John Barr: A Man on a Mission For Poetry

Posted on March 30, 2005

The Christian Science Monitor has an interesting article about John Barr, the new president of the Poetry Foundation. A former investment banker, the charismatic Barr was named the president of the two-year-old foundation in February, 2004, which is funded with a $100 million gift from heiress Ruth Lilly, which made Poetry magazine and the Poetry Foundation the wealthiest literary organization in the nation. Barr has laid out a bold agenda to move poetry back into daily American life.
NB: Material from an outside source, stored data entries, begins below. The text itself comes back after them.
-- ==== Sys2Proof/Certificates/Slice0/Obligations.lean ====
section
/-! DEFINITION. The statements for the provers. -/
open Sys2Proof
open Sys2Proof.Machine

/-- For every command and state, a step with the command in front of the queue is the command's meaning with the
queue's rest. (00_scope.md) -/
def Obligations.StepRunsFront : Prop :=
∀ (c : Instr) (rest : List Instr) (s : State), step { s with pending := c :: rest } = exec c { s with pending := rest }

/-- From every state whose host memory lists rising addresses and no byte that an unlisted address reads as, a step
that answers a next state leaves host memory in that form. (02_boundary.md, R71, R72) -/
def Obligations.StepKeepsMemoryForm : Prop :=
∀ s t : State, s.Inv → step s = .next t → t.Inv

/-- Reset has host memory empty and in canonical form, an empty queue, no source mapped, no run, no handle, a cold
start in S2 with the IRQPLL enabled and unlocked at OP2, the Setup Lock free and the debug level NONE; the registers
read the Reset column of their tables. A step with an empty queue answers a next state with the queue empty and host
memory as it was: the model lets one HCLK pass (log entry 2). Host memory that reads 0 where nothing was written is
the model's choice. (16_reset_start.md, 17_hub_registers.md, R42, R554, R575, R582, R600, R609) -/
def Obligations.ResetAndIdleSteps : Prop :=
State.reset.Inv ∧ State.reset.mem = [] ∧ State.reset.pending = [] ∧
(let b := State.reset.blk
 b.aon.start = some (.cold, .s2) ∧ b.up = false ∧ b.clk.pllOn = true ∧ b.clk.lock = false ∧ b.clk.curOp = 2 ∧ b.sram = {} ∧
 b.cls = [] ∧ b.links = [] ∧ b.tas = [] ∧ b.rings.session = none ∧ b.lock = {} ∧ b.dbg.level = .none ∧ b.inj.arm = [] ∧
 b.pwr.seq.clamp = true ∧
 (∀ x ∈ ([(0x00000, 0x0201), (0x00004, 0x1C5E), (0x10010, 0), (0x10018, 0), (0x10030, 0), (0x10100, 0), (0x20000, 0), (0x20004, 0),
    (0x20008, 0), (0x30000, 0x00640000), (0x30004, 0), (0x30008, 0), (0x3000C, 0), (0x30010, 0), (0x30014, 0x64), (0x30018, 0),
    (0x30020, 0), (0x40000, 0x00020202), (0x40004, 0x20), (0x50000, 0xFFFF0000), (0x60000, 0), (0x70004, 0), (0x70008, 0),
    (0x70014, 0x110), (0x70020, 0), (0x80000, 0), (0x80004, 0), (0x80008, 0), (0x90004, 0), (0x90010, 0), (0x90020, 0),
    (0x90030, 0), (0x90100, 0), (0xA0000, 0), (0xA0004, 0x02000000), (0xB0000, 0), (0xB0004, 0), (0xB0040, 0), (0xC0100, 0),
    (0xC0110, 0), (0xD0100, 1), (0xD0104, 0), (0xD010C, 0), (0xE0000, 0), (0xE0004, 2), (0xF0100, 0), (0xF0110, 0),
    (0xF0114, 0)] : List (Nat × Word)), b.readReg x.1 = x.2)) ∧
∀ s : State, s.pending = [] → ∃ t, step s = .next t ∧ t.pending = [] ∧ t.mem = s.mem

/-- A well-formed record that begins between records at an MIP with a credit, its lane empty, whose requester entry,
vector and STT entry translate it, leaves the lane with its credit returned. A resident source's event, with the
arrival time, its payload and the excess decision, enters the free holding register of the source's bank; a spilled
source's joins the spill-path queue while it has room. With an envelope the arrival conforms when TAT - t is at most
(B - 1) * P, and TAT becomes max(TAT, t) + P; otherwise TAT stays, the excess is counted, and for a CRITICAL or FIRM
source internal source 0x80 is raised. No error is counted. (04_ingress_residency.md, 02_boundary.md, R130, R132,
R134, R135, R145, R147, R149, R158) -/
def Obligations.AcceptedRecordBecomesEvent : Prop :=
∀ (s : State) (mip : Nat) (msg : MsgRec) (st : Stt),
  let b0 := s.blk
  let d := decodeMsg msg
  let rq := tabGet {} b0.sram.req d.reqid
  let n := if rq.pmode then d.pasid else 0
  let v := if d.data then d.channel else d.vector
  let count := if d.data then rq.ccount else rq.mcount
  let i := (if d.data then rq.cbase else rq.mbase) + n * count + v
  let lane := b0.lane (mip / 8)
  mip < 96 → tabGet 0 b0.ing.credit mip ≠ 0 → b0.awake = true → setHas b0.pwr.seq.stopped (mip / 8) = false →
  b0.inj.arm = [] → tabGet .between b0.ing.frame mip = .between → b0.ing.voids = [] → lane.stall = none → lane.rx = [] →
  malformed msg false false = none → setHas b0.ecc.reqBad d.reqid = false →
  rq.valid = true → (rq.pmode = true → d.pv = true ∧ d.pasid < rq.pcount) → v < count → i ≤ 524287 →
  tabGet {} b0.sram.stt i = st → setHas b0.ecc.sttBad i = false → setHas b0.ecc.envBad st.env.env = false → st.valid = true → st.kind = (if d.data then .data else .msi) →
  (d.data = false → d.addr.toNat / 4096 = b0.hctl.msiHi.toNat * 2 ^ 20 + b0.hctl.msiLo.toNat / 4096) →
  let e := tabGet {} b0.sram.env st.env.env
  let t := b0.now
  let conforms := st.env.envv = false ∨ (e.tat - t).toInt ≤ (((e.b - 1) * e.p : Nat) : Int)
  let pl : Payload := if d.data then { ns := d.ns, seq := d.seq, chan := BitVec.ofNat 24 d.channel, samples := d.samples }
    else { chan := BitVec.ofNat 24 d.vector }
  let ev (exc : Bool) : Event :=
    { stt := i, mapgen := st.mapgen, gen := (b0.dom st.domid).gen, time := t, exc := exc, pl := pl }
  let env (b : Blk) (exc : Bool) : Prop := tabGet {} b.sram.env st.env.env =
    if st.env.envv then (if exc then { e with excess := satInc e.excess }
      else { e with tat := (if 0 ≤ (e.tat - t).toInt then e.tat else t) + BitVec.ofNat 64 e.p }) else e
  let after (b : Blk) (exc : Bool) : Prop := exec (.messageRecord mip msg) s = s.becomes b ∧ env b exc ∧ b.err = b0.err ∧
    tabGet 0 b.ing.credit mip = tabGet 0 b0.ing.credit mip ∧ (b.lane (mip / 8)).rx = [] ∧ (b.lane (mip / 8)).stall = none ∧
    (b.lane 24).reports = (b0.lane 24).reports ++ (if exc && 2#2 ≤ st.rank.cls then [0x80] else [])
  ∀ exc : Bool, (exc = false ↔ conforms) →
  (st.res = true → (∀ x ∈ lane.hold, x.1 ≠ st.slot % 16) → ∃ b, after b exc ∧
    (b.lane (mip / 8)).hold = tabPut lane.hold (st.slot % 16) (ev exc) ∧ b.rings.spillq = b0.rings.spillq) ∧
  (st.res = false → b0.rings.spillq.length < 64 → ∃ b, after b exc ∧ (b.lane (mip / 8)).hold = lane.hold ∧
    b.rings.spillq = b0.rings.spillq ++ [{ stt := i, mapgen := st.mapgen, kind := .event (ev exc) }])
"We want to be uncommonly good at discovering the best poetry. We don't want to celebrate the status quo," he declares. At the same time, "we want to get work out there in front of people, placing it before the largest audience possible."
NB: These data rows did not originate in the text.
-- ==== Sys2Proof/Tests/Slice0.lean ====
section
/-! SUPPORT. Tests of the model on small states, and a witness for the hypotheses of each statement. -/
namespace Sys2Proof.Tests
open Sys2Proof Sys2Proof.Machine

/-! ## Ill-formed commands, one for each check -/

theorem test_wf_ring : (Instr.fence (.mgr 7)).wf = true ∧ (Instr.fence (.mgr 8)).wf = false ∧
    (Instr.fence (.guest 0)).wf = false ∧ (Instr.fence (.guest 4095)).wf = true := by decide
theorem test_wf_engine : (Instr.clAdd 15 15).wf = true ∧ (Instr.clAdd 16 0).wf = false ∧ (Instr.clAdd 0 16).wf = false := by
  decide
theorem test_wf_line : (Instr.wiredLineChange 23 63 true 5).wf = true ∧ (Instr.wiredLineChange 24 0 true 5).wf = false ∧
    (Instr.wiredLineChange 0 64 true 5).wf = false := by decide
theorem test_wf_context : (Instr.claimRead 1023 0 4).wf = true ∧ (Instr.claimRead 1024 0 4).wf = false ∧
    (Instr.claimRead 0 0x1000 4).wf = false ∧ (Instr.claimRead 0 0 3).wf = false := by decide
theorem test_wf_peer : (Instr.peerLost 3).wf = true ∧ (Instr.peerLost 4).wf = false := by decide
theorem test_wf_register : (Instr.registerWrite .debug 0xFFFFC 4 0 false).wf = true ∧
    (Instr.registerWrite .debug 0x100000 4 0 false).wf = false := by decide
theorem test_wf_record : (Instr.messageRecord 0 { beats := [0, 0, 0, 0, 0, 0, 0, 0] }).wf = true ∧
    (Instr.messageRecord 96 { beats := [0, 0, 0, 0, 0, 0, 0, 0] }).wf = false ∧
    (Instr.messageRecord 0 { beats := [0] }).wf = false := by decide

/-! ## States in RUN -/

/-- The block in RUN, nothing configured. -/
def up : Blk := { aon := { start := none }, pwr := { seq := { hubReset := false } } }
/-- A state with this block. -/
def st (b : Blk) : State := { blk := b }

theorem up_awake : up.awake = true := by decide

/-! ## Clause Engines -/

/-- A dispatch record of source 5 with an attachment at program address 16 of a region that holds words 16 to 31. -/
def disp : Dispatch :=
  { stt := 5, mapgen := 1, domid := 2, vintid := 0x123, gen := 3, rank := { cls := 1, prio := 0x40 }, dcls := 1,
    cause := .arrival, exc := false, pl := { ns := 2, seq := 7, chan := 9, samples := [11, 22] }, time := 0x123456789ABC,
    clus := 0, aidx := 4,
    att := { valid := true, paddr := 16, region := 1, budget := 40, hbase := 100, hlen := 8, tbase := 200, tlen := 4,
             param := 77, ten := true, owner := 5, tmin := 1 } }
/-- A run at word 16 with G2 = 5 and G3 = 0xFFFFFE. -/
def run : Run := { d := disp, g := [(2, 5), (3, 0xFFFFFE)], pc := 16 }
/-- Engine 0 of cluster 0 at the instruction `w`. -/
def atW (w : Word24) (r : Run) (bad : NSet := []) : State :=
  st { up with cls := [(0, { prog := [(16, w)], data := [(100, 7), (200, 3), (201, 6)], dataBad := bad,
                             regions := [(1, { valid := true, pbase := 16, plen := 16 })],
                             engines := [(0, { st := .running r })] })] }

/-- An instruction word from its opcode and its low 18 bits. -/
def word (op low : Nat) : Word24 := BitVec.ofNat 24 (op * 2 ^ 18 + low)
/-- Low bits of a REG form: RD, RA and RB. -/
def reg (d a b : Nat) : Nat := d * 2 ^ 14 + a * 2 ^ 10 + b * 2 ^ 6

theorem atW_at (w : Word24) (bad : NSet) (r : Run) (hr : r.pc = 16 ∧ r.stuck = false ∧ r.d.att.region = 1)
    (h : legalWord w = true) (hb : r.steps + stepCost w ≤ r.d.att.budget) : (atW w r bad).blk.AtInstr 0 0 r w := by
  obtain ⟨h1, h2, h3⟩ := hr
  by_cases hw : w = 0
  · subst hw; simp [legalWord, opOf, bits] at h
  exact { awake := rfl, halted := rfl, running := rfl, sequencing := h2, noInject := ⟨rfl, rfl⟩,
          region := by simp [Blk.InRegion, h3, h1, atW, st, Blk.cl, tabGet],
          sound := by simp [h1, atW, st, Blk.cl, tabGet, setHas], word := by simp [h1, atW, st, Blk.cl, tabGet],
          legal := h, budget := hb }

/-! ## Sources -/

/-- Source 5 of live domain 2, resident in slot 3, with this entry and these attachments. -/
def sttEntry : Stt :=
  { valid := true, kind := .data, mapgen := 1, domid := 2, vintid := 0x123, res := true, slot := 3,
    rank := { cls := 1, prio := 0x40 }, clause := { cv := true, clus := 0, aidx := 4 } }
def src (t : Stt) (e : Entry) (b : Blk := up) : Blk :=
  { b with time := { b.time with tb := 0x123456789ABC, valid := true },
           sram := { b.sram with stt := [(5, t)], slots := [(3, { entry := { e with used := true }, owner := 5 })],
                                 doms := [(2, { st := .live, gen := 3 })] } }
theorem src_at (e : Entry) (t : Stt) (h : t.valid = true ∧ t.res = true ∧ t.slot = 3 ∧ t.domid = 2) (b : Blk)
    (hb : b.inj.arm = [] ∧ b.ecc = {} ∧ b.rank.offers = []) (hn : b.noticesHeld = false) : (src t e b).AtSlot 5 t := by
  obtain ⟨h1, h2, h3, h4⟩ := h
  obtain ⟨g1, g2, g3⟩ := hb
  exact { stt := rfl, mapped := ⟨h1, h2⟩, noInject := g1, readable := by simp [src, g2, setHas],
          noOffer := by simp [src, g3], noNotice := hn, acts := by simp [src, h4, Blk.dom, tabGet, Dom.still] }

/-! ## Ingress -/

/-- The block in RUN with a valid time base, an MSI window, one credit and two envelopes. -/
def ingress (stt : Tab Stt) : Blk :=
  { up with time := { tb := 5000, valid := true }, hctl := { msiLo := 0xFEE00000 },
            ing := { credit := [(9, 4)] }, rings := {},
            sram := { req := [(0x21, { valid := true, mbase := 64, mcount := 4, cbase := 200, ccount := 4 }),
                              (0x22, { valid := true, pmode := true, pcount := 2, mbase := 64, mcount := 4 })],
                      env := [(1, { p := 100, b := 3, tat := 5200 }), (2, { p := 100, b := 3, tat := 5201 })], stt := stt } }
/-- A memory write of vector `v` by requester 0x21, with its address. -/
def msi (v : Nat) (addr : Word := 0xFEE00000) : MsgRec := { beats := [0x00100021, 0, addr, 0, BitVec.ofNat 32 v, 0, 0, 0] }
/-- A data-bearing message of channel `c` with one sample. -/
def dataMsg (c : Nat) : MsgRec := { beats := [0x00120021, 0, 0x1C5E, BitVec.ofNat 32 (0x11070000 + c), 0x000ABCDE, 0, 0, 0] }
def msiSrc (res : Bool) (env : Nat) (cls : BitVec 2 := 2) : Tab Stt :=
  [(65, { valid := true, kind := .msi, mapgen := 4, domid := 1, res := res, slot := 19, rank := { cls := cls },
          env := { envv := 0 < env, env := env } }), (203, { valid := true, kind := .data, res := true, slot := 3 })]

theorem witness_AcceptedRecordBecomesEvent :
    (∀ b ∈ [ingress (msiSrc true 0), ingress (msiSrc true 1), ingress (msiSrc true 2), ingress (msiSrc false 2)],
      tabGet 0 b.ing.credit 9 ≠ 0 ∧ b.awake = true ∧ setHas b.pwr.seq.stopped 1 = false ∧ b.inj.arm = [] ∧
      tabGet .between b.ing.frame 9 = .between ∧ b.ing.voids = [] ∧ setHas b.ecc.reqBad 0x21 = false ∧ b.ecc.envBad = [] ∧
      (b.lane 1).stall = none ∧ (b.lane 1).rx = [] ∧ (b.lane 1).hold = [] ∧ (tabGet {} b.sram.req 0x21).pmode = false ∧
      (tabGet {} b.sram.stt 65).valid = true ∧ setHas b.ecc.sttBad 65 = false ∧ b.rings.spillq.length < 64 ∧
      (decodeMsg (msi 1)).addr.toNat / 4096 = b.hctl.msiHi.toNat * 2 ^ 20 + b.hctl.msiLo.toNat / 4096) ∧
    malformed (msi 1) false false = none ∧ (decodeMsg (msi 1)).reqid = 0x21 ∧ (decodeMsg (msi 1)).vector = 1 ∧
    malformed (dataMsg 3) false false = none ∧ (decodeMsg (dataMsg 3)).channel = 3 := by decide

theorem witness_BadRecordIsDiscarded :
    malformed { beats := [0, 0, 0, 0, 0, 0, 0] } false false = some 1 ∧ msgFramed { beats := [0x00100021, 0, 0, 0, 0, 0, 0, 0], chk := [0, 0, 0, 0] } = true ∧
    malformed { beats := [0x00100021, 0, 0, 0, 0, 0, 0, 0], chk := [0, 0, 0, 0] } false false = some 2 ∧
    ({ msi 1 with vld := 255 - 1#8 <<< 3 } : MsgRec).som = 1 ∧ (msi 1).beats.length = 8 ∧ (tabGet {} (ingress []).sram.req 0x20).valid = false ∧
    (tabGet {} (ingress []).sram.req 0x22).pmode = true ∧ (decodeMsg (msi 4)).vector = 4 ∧
    (tabGet {} (ingress []).sram.stt 65).valid = false ∧
    (∀ x ∈ [ingress (msiSrc true 0), ingress [(65, { valid := true, kind := .data })]], (x.stt 65).valid = true) ∧
    (decodeMsg (msi 1 0xFEC00000)).addr.toNat / 4096 ≠ (ingress []).hctl.msiLo.toNat / 4096 := by decide

/-- The latch of line 5 full; line 5 and internal source 0x88 mapped. -/
def wired (kind : SrcKind) (edge : Bool) : Blk :=
  { up with ing := { latch := [(5, { full := true, level := true, edge := edge, time := 9 })] },
            sram := { stt := [(5, { valid := true, kind := kind, pol := true, res := true, slot := 35 }),
                              (1672, { valid := true, kind := .internal, res := true, slot := 1672 })] } }

theorem witness_WiredAndInternalEvents :
    (∀ b ∈ [wired .edge true, wired .edge false, wired .level false], b.awake = true ∧ b.inj.arm = [] ∧
      true ≠ setHas b.ing.level 5 ∧ tabGet 0 b.ing.sync 5 = 0#5 ∧ (b.stt 5).valid = true ∧ (b.stt 5).res = true ∧ (b.stt 5).env.envv = false ∧
      (b.lane 12).stall = none ∧ (b.lane 12).hold = [] ∧ b.latchOrder 0 = [5] ∧
      (b.stt 1672).valid = true ∧ (b.stt 1672).res = true ∧ (b.lane 24).stall = none ∧ (b.lane 24).hold = []) ∧
    (wired .edge true).pwr.seq.stopped = [] ∧ (wired .edge true).latchOrder 0 = [5] ∧
    ({ wired .edge true with sram := {} }).latchOrder 0 = [5] := by decide

/-- One event of source 5 in the holding register of bank 3. -/
def held (kind : EventKind) (exc : Bool := false) : Event :=
  { stt := 5, mapgen := 1, gen := 3, kind := kind, time := 77, exc := exc, pl := { ns := 1, samples := [9] } }
def arriving (t : Stt) (e : Entry) (ev : Event) (q : Nat := 1) : Blk := src t e { up with ing := { lanes := [(q, { hold := [(3, ev)] })] } }

theorem witness_ArrivalUpdatesEntry :
    (∀ x ∈ [(arriving { sttEntry with clause := {} } { gen := 3 } (held .arrival)),
            (arriving { sttEntry with clause := {} } { gen := 3, act := true } (held .arrival)),
            (arriving sttEntry { gen := 3, held := 14 } (held .arrival)), (arriving sttEntry { gen := 3, held := 15 } (held .arrival)),
            (arriving { sttEntry with kind := .level } { gen := 3, act := true } (held (.level true))),
            (arriving { sttEntry with kind := .level } { gen := 3, pend := true } (held (.level false)))],
      x.awake = true ∧ (∀ p < 25, p ≠ 1 → (x.lane p).hold = []) ∧ (x.lane 1).stall = none ∧ (x.lane 1).rx = [] ∧
      (x.lane 1).hold.length = 1 ∧ (x.cl 0).regs.st = .enabled ∧ (x.cl 0).queue = [] ∧ (x.cl 0).regs.offline = [] ∧
      (x.dom 2).gen = 3 ∧ (x.entry sttEntry).gen = 3 ∧ x.ecc = {}) ∧
    ({ sttEntry with clause := {} } : Stt).kind ≠ .level ∧ sttEntry.clause.cv = true := by decide
theorem witness_ArrivalUpdatesEntry_slot (e : Entry) (ev : Event) : (arriving sttEntry e ev).AtSlot 5 sttEntry :=
  src_at e sttEntry ⟨rfl, rfl, rfl, rfl⟩ _ ⟨rfl, rfl, rfl⟩ rfl

/-- Source 40 spilled, an arrival of it at the head of the queue. -/
def spilled (lines : List CLine) : Blk :=
  { up with sram := { stt := [(40, { valid := true, mapgen := 2, domid := 1, rank := { cls := 1, prio := 9 } })],
                      doms := [(1, { st := .live, gen := 6 })] },
            hctl := { sstLo := 0x00008001 }, lc := { en := true, st := .enabled, lines := lines },
            rings := { spillq := [{ stt := 40, mapgen := 2, kind := .event { stt := 40, mapgen := 2, gen := 6 } }],
                       spillBits := [40, 50] } }
/-- The line of the Spill State Table with the entry of source 40, active. -/
def sstOf40 : CLine := { line := 0x205, data := (encodeEntry { act := true, gen := 6 }).setWidth 512 }

theorem witness_SpillPathServesHead :
    (∀ b ∈ [spilled [sstOf40], spilled []], b.awake = true ∧ setHas b.pwr.seq.stopped 28 = false ∧ b.inj.arm = [] ∧
      b.rings.spillw = [] ∧ (tabGet {} b.sram.stt 40).valid = true ∧ (b.dom 1).gen = 6 ∧ b.rank.offers = [] ∧
      b.lc.st = .enabled ∧ b.lc.bufs = [] ∧ b.lc.fills = [] ∧ b.fp.out = [] ∧ b.ecc = {} ∧ (b.dom 1).still = false ∧
      b.preparedSlot 40 = none ∧ (tabGet {} b.sram.stt 40).kind ≠ .level ∧ (tabGet {} b.sram.stt 40).clause.cv = false ∧
      (b.hctl.sstHi.toNat * 2 ^ 32 + b.hctl.sstLo.toNat / 4096 * 4096 + 8 * 40) / 64 = 0x205) ∧
    (decodeEntry (lineDword sstOf40.data 0)).act = true ∧ (decodeEntry (lineDword sstOf40.data 0)).dlv = false ∧
    (decodeEntry (lineDword sstOf40.data 0)).gen = 6 := by decide

/-! ## Ranking and routes -/

/-- A table that holds `x` at every place of `l`. -/
theorem tab_all {α : Type} (d x : α) (l : List Nat) (j : Nat) :
    tabGet d (l.map (fun k => (k, x))) j = if j ∈ l then x else d := by
  induction l with
  | nil => rfl
  | cons a l ih =>
    by_cases h : a = j
    · subst h; simp [tabGet]
    · simp [tabGet, h, ih, Ne.symm h]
Barr has established several new poetry prizes, including a $25,000 Mark Twain Poetry Award for humorous work and a $50,000 Neglected Masters Award. The first recipients were Billy Collins and Samuel Menashe, respectively. Menashe's selected poems will be published by the Library of America. Barr, a former director at Morgan Stanley says he hopes his ideas will enlarge the poetry-reading audience so that print runs for poetry books will one day be 50,000 copies rather than 1,500 copies. His agenda is innovative and ambitious, to say the least. It's exciting to have someone with a Wall Street background using aggressive marketing techniques to advance the cause of good poetry.